Much of the centennial messaging is clearly directed at the outside world, although it is all pitched as education and enlightenment for the Chinese population. For example, the Global Times promised a “deep reflection of history” that will illustrate “why Chinese people and history chose the CCP, a socialist path, and the reform and opening-up path.”
The Global Times alluded to the messaging detected by Nikkei Asian Review, noting that the People’s Liberation Army (PLA) will hold activities that “focus on keeping the red line of the Party’s absolute leadership over the army, stressing the PLA’s centenary goal, and teaching the military to always be a heroic army that the Party and the people can trust.”
In other words, the events will stress that the PLA obeys the CCP and not the other way around – a message that might have been complicated by a massive military parade at a moment when China is increasingly using the threat of military force as an element of its diplomacy.

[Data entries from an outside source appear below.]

/-- An alarm as forwarded at class 3 (R493). -/
def State.forwardAlarm (s : State) (i : Nat) : State :=
  let x := s.alarm i
  s.forward 12 ([wd i, wd (x.state + 16 * b1 x.cond + 32 * b1 x.chattering + 64 * b1 x.held + 128 * b1 x.sourceBad +
    256 * b1 x.item)] ++ optWords x.silenceEnd ++ optWords x.shelveEnd ++ optWords x.escalateEnd ++ optWords x.absentSince ++
    [wd x.count, wd x.acts.length] ++ timeWords x.acts)

/-- A forwarded alarm taken by the leeward module. -/
def State.takeAlarm (s : State) (ws : List Word) : State :=
  s.setAlarm ((wAt ws 0).toNat % 2048) {
    state := wBits ws 1 3 0, cond := wBit ws 1 4, chattering := wBit ws 1 5, held := wBit ws 1 6, sourceBad := wBit ws 1 7
    item := wBit ws 1 8, silenceEnd := wordsOpt ws 2, shelveEnd := wordsOpt ws 4, escalateEnd := wordsOpt ws 6
    absentSince := wordsOpt ws 8, count := (wAt ws 10).toNat, acts := timesOf (wAt ws 11).toNat (ws.drop 12) }

/-- Kind of a forwarded squall filter with the commands that wait (R493). -/
def fwSquall : Nat := 25

/-- The state of the squall filter, and the commands taken that wait for the next evaluation. -/
def State.squallWords (s : State) : List Word :=
  let a := s.alm
  [wd (b1 a.flood)] ++ optWords a.belowSince ++ [wd a.window.length, wd a.held.length, wd a.owed.length, wd a.cmds.length] ++
    timeWords a.window ++ a.held.map wd ++ a.owed.map wd ++
    a.cmds.flatMap fun q => [wd q.alarm, wd q.cmd, wd q.origin, wd q.arg]

def State.forwardSquall (s : State) : State := s.forward fwSquall s.squallWords

/-- A forwarded squall filter taken by the leeward module. -/
def State.takeSquall (s : State) (ws : List Word) : State :=
  let n := fun k => (wAt ws k).toNat
  let r1 := ws.drop (7 + 2 * n 3)
  let r2 := r1.drop (n 4)
  let r3 := r2.drop (n 5)
  { s with alm := { s.alm with
      flood := wBit ws 0 0, belowSince := wordsOpt ws 1, window := timesOf (n 3) (ws.drop 7)
      held := (r1.take (n 4)).map (·.toNat), owed := (r2.take (n 5)).map (·.toNat)
      cmds := (upFrom 0 (n 6)).map fun k =>
        ⟨(wAt r3 (4 * k)).toNat, (wAt r3 (4 * k + 1)).toNat, (wAt r3 (4 * k + 2)).toNat, (wAt r3 (4 * k + 3)).toNat⟩ } }

/-! ### Transitions (R488, R497) -/

/-- The source value of an alarm at a transition. -/
def State.alarmValue (s : State) (i : Nat) : Word :=
  match (s.alarmCfg i).point with
  | some a => lo32 (s.imageValue a).toNat
  | none => wd (b1 (s.alarm i).item)

/-- ASTATE of an alarm (R485). -/
def State.showAlarm (s : State) (i : Nat) : State :=
  let x := s.alarm i
  s.setPoint (astateItem i) (x.state + 16 * b1 x.chattering + 32 * b1 x.held + 64 * b1 x.sourceBad) 0

/-- A record of a transition or of an announcement, with its cause. -/
def State.alarmRecord (s : State) (i old new cause : Nat) : State :=
  if s.leeward then s
  else { s with evr := { s.evr with inbox := s.evr.inbox ++
    [⟨2, i, s.time, [wd i, wd (old + 16 * new + 256 * cause), s.alarmValue i, (s.alarmCfg i).ident]⟩] } }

NAR predicted in January that the rest of the world would find little to celebrate in the 100th anniversary of the CCP, which is one reason China is pushing the notion of the anniversary celebration as a private and introspective event for the Chinese people, even as the event is clearly packed with messaging for the outside world.
NAR anticipated Xi Jinping will use the 100th anniversary to buttress his cult of personality as the greatest Chinese leader since Mao Zedong – and Mao should be worried about Xi pulling ahead in the homestretch of history. Recent efforts by Chinese regulators to break up big tech companies and humiliate outspoken billionaires are a means of underscoring that Xi is the boss of all bosses going into the big anniversary celebration.
“We should increase the dependence of international supply chains on China and establish powerful retaliatory and menacing capabilities against foreign powers that would try to cut supplies,” Xi said in October, summarizing his “dual circulation” strategy for CCP dominance over the world economy.